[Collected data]
>>
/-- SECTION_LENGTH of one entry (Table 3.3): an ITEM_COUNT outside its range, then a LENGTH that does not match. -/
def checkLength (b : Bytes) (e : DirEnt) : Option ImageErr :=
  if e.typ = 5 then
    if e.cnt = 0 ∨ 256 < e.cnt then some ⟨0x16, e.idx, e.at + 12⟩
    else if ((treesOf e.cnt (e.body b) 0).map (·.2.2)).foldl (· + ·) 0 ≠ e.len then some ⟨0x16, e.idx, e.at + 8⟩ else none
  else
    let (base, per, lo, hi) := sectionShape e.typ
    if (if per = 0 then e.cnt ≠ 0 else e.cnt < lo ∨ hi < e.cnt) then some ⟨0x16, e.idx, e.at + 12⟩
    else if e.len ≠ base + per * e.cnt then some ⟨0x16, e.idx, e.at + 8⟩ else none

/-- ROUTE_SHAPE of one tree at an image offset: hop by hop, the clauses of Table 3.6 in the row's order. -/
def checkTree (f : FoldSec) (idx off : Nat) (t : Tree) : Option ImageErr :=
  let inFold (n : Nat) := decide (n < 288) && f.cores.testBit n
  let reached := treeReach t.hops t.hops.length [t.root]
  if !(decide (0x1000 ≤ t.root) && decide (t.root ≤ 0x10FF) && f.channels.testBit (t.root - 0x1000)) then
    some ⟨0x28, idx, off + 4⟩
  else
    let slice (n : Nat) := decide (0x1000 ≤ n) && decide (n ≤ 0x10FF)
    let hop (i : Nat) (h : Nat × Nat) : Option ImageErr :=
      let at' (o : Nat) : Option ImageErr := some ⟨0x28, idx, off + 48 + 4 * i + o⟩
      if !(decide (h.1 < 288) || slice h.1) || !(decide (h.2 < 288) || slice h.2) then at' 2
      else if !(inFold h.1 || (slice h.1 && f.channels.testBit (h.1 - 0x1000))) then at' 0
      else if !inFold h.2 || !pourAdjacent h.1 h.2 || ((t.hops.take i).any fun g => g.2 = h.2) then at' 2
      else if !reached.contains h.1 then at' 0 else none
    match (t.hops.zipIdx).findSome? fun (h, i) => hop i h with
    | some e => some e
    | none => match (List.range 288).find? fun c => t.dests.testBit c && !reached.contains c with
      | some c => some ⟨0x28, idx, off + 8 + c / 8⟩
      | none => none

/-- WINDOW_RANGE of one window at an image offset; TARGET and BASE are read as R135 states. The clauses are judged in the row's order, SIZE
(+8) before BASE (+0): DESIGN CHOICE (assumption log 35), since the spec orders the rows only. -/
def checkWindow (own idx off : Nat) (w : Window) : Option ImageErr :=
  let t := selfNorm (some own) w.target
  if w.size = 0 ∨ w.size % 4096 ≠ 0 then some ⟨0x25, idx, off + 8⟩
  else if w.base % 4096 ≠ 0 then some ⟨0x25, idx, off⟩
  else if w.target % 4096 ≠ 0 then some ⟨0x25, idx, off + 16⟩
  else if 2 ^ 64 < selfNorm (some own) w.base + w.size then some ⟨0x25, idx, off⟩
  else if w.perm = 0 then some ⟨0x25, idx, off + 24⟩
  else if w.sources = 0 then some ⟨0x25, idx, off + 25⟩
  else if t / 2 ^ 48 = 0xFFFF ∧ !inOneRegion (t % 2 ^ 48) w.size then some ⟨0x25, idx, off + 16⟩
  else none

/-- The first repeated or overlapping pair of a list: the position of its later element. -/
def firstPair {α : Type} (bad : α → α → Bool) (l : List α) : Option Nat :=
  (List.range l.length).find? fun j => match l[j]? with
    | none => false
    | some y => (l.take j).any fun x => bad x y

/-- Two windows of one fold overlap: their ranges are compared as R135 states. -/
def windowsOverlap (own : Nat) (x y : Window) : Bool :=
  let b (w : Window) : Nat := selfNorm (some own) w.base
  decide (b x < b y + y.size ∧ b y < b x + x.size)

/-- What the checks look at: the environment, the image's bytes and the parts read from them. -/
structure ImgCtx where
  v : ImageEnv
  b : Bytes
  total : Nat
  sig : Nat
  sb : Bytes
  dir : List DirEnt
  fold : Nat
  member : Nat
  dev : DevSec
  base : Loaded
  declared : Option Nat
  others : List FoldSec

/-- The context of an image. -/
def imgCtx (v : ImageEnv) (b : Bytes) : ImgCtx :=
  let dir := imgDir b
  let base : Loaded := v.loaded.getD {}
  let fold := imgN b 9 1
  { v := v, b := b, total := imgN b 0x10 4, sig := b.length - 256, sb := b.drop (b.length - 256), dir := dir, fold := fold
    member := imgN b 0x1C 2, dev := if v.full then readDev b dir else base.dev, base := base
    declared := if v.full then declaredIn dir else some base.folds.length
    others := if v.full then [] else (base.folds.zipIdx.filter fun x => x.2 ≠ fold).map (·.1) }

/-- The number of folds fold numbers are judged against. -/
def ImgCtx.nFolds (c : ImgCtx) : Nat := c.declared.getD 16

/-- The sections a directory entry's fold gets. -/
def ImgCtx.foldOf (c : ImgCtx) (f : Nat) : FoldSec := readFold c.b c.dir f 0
<<
>>
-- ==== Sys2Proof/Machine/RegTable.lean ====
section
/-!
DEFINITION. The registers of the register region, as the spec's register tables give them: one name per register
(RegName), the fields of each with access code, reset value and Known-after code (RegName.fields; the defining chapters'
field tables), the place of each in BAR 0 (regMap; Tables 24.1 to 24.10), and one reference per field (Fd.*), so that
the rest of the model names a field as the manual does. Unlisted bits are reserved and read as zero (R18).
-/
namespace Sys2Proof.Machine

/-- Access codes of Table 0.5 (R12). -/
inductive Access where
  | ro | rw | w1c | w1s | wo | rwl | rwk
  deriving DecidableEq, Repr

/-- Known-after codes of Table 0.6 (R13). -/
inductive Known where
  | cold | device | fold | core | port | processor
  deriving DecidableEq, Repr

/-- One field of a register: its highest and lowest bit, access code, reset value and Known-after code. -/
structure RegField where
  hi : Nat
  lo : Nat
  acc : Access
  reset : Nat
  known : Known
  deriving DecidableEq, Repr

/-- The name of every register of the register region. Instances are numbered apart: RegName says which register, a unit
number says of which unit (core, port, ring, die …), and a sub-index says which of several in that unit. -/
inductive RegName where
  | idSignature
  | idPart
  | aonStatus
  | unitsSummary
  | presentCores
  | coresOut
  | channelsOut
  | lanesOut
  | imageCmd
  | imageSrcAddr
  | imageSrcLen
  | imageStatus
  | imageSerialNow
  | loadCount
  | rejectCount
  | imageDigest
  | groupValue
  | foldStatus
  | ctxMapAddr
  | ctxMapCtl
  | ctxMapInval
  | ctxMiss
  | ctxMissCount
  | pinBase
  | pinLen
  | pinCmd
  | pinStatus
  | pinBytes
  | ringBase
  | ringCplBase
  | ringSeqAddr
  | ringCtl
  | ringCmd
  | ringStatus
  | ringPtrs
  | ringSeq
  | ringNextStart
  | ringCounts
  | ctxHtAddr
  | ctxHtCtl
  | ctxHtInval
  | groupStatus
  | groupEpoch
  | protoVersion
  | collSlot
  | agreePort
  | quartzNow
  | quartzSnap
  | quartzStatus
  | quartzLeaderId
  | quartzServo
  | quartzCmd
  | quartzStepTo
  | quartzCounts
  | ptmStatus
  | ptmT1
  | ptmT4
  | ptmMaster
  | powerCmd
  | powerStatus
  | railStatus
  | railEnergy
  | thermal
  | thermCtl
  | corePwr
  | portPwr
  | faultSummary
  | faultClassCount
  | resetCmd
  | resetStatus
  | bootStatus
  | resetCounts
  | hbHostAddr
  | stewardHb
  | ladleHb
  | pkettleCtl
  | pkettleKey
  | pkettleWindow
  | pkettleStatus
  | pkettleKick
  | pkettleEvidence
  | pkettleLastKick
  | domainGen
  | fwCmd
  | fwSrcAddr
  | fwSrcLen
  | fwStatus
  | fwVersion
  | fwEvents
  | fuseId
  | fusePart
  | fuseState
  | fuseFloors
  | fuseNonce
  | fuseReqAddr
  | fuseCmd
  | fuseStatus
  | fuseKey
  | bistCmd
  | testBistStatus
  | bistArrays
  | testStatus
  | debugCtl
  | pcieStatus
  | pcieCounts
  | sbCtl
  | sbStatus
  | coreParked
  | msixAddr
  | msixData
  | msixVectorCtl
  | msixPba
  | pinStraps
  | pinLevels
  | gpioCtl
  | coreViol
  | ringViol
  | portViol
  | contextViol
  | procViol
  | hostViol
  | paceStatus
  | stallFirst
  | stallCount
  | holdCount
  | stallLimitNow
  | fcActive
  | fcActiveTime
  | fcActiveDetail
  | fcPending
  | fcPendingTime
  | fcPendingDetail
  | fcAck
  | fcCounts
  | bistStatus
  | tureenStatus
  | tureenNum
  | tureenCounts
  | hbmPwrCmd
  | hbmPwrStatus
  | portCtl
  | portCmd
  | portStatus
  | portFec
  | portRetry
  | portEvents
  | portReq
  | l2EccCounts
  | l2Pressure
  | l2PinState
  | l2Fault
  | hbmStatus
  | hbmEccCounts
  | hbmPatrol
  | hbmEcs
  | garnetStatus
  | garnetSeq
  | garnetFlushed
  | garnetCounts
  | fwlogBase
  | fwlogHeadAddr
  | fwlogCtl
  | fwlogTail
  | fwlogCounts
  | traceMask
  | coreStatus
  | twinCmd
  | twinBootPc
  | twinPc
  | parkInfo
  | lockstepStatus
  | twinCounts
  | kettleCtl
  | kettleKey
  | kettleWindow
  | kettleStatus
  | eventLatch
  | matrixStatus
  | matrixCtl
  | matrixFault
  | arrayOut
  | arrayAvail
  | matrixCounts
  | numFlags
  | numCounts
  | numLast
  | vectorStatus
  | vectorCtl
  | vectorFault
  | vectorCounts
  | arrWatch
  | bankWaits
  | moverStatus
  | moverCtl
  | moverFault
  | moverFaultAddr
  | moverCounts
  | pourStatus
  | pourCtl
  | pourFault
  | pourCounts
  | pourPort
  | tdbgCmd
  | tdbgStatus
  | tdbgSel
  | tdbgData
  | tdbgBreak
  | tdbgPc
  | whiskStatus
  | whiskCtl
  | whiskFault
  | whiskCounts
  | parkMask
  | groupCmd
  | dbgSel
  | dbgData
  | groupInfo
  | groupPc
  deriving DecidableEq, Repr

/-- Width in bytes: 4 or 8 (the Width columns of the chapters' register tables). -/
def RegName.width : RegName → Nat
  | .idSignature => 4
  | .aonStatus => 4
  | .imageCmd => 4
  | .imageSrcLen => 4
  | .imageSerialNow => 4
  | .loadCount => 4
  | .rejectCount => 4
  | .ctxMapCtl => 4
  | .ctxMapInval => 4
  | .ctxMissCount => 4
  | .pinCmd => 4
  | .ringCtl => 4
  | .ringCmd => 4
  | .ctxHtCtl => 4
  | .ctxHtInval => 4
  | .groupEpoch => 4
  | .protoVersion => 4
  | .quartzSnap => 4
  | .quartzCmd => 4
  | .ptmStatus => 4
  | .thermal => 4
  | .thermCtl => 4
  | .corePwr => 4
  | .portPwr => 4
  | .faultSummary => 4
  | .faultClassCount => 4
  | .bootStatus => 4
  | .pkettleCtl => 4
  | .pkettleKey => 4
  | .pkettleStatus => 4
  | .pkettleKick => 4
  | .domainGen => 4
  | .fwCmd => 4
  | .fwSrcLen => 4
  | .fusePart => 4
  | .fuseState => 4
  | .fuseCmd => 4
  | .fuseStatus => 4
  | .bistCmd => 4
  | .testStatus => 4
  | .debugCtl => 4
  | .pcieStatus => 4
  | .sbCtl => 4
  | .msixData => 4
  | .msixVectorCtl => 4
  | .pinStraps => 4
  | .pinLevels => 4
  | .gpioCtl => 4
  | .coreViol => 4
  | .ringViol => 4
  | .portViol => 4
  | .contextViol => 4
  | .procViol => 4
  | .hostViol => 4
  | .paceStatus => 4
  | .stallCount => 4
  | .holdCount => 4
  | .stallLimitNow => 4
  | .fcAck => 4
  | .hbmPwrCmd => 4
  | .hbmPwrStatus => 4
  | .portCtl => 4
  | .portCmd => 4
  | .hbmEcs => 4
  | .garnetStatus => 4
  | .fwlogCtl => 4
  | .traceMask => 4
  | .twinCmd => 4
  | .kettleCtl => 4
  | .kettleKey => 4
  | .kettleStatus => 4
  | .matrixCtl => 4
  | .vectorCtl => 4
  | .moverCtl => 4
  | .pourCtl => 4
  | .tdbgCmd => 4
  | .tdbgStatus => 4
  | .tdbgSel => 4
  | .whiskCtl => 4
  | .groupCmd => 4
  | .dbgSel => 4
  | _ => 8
<<
>>
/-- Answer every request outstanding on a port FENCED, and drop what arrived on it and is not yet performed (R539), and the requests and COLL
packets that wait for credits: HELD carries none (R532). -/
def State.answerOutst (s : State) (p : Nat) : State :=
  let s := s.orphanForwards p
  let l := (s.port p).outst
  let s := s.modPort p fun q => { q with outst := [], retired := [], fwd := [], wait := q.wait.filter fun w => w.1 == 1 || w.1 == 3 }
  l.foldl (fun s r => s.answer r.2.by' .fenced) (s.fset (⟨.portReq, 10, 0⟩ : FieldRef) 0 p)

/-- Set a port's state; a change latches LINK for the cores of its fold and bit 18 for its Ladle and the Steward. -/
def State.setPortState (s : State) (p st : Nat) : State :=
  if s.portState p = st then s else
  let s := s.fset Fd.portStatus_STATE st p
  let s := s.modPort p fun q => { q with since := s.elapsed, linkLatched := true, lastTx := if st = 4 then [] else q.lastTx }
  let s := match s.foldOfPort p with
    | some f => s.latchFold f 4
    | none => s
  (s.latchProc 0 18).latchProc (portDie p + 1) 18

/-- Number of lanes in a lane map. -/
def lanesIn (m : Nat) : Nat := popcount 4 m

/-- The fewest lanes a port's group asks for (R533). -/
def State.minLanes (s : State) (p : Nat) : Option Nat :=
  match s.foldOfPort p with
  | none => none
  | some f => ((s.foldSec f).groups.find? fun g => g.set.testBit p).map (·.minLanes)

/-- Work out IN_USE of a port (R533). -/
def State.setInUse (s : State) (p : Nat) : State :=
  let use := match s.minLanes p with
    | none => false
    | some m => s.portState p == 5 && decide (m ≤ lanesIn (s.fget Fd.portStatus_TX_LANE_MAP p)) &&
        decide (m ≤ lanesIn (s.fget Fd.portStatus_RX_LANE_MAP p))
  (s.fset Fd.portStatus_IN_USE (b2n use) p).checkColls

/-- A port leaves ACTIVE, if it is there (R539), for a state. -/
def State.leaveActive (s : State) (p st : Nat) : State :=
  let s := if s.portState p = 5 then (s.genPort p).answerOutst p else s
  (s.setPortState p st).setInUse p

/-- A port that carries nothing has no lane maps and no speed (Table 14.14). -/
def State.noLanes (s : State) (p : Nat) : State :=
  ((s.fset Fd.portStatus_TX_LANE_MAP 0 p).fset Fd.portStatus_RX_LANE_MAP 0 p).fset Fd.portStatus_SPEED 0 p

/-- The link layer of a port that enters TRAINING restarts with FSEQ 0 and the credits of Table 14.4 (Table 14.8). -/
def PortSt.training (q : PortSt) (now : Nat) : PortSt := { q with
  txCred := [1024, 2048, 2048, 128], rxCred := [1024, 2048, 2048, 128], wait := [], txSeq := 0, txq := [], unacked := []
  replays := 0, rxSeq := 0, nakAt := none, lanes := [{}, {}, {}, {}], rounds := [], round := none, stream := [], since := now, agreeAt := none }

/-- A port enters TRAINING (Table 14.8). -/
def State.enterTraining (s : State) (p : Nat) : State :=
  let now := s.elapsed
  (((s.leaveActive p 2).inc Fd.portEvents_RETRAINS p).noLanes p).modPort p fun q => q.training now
<<
• Exercise prompt: Restate word for word the entries above, starting at the line with "not match. -/" and ending at the line with "if e.cnt = 0", inclusive, and no others.

• The answer:
/-- SECTION_LENGTH of one entry (Table 3.3): an ITEM_COUNT outside its range, then a LENGTH that does not match. -/
def checkLength (b : Bytes) (e : DirEnt) : Option ImageErr :=
  if e.typ = 5 then
    if e.cnt = 0 ∨ 256 < e.cnt then some ⟨0x16, e.idx, e.at + 12⟩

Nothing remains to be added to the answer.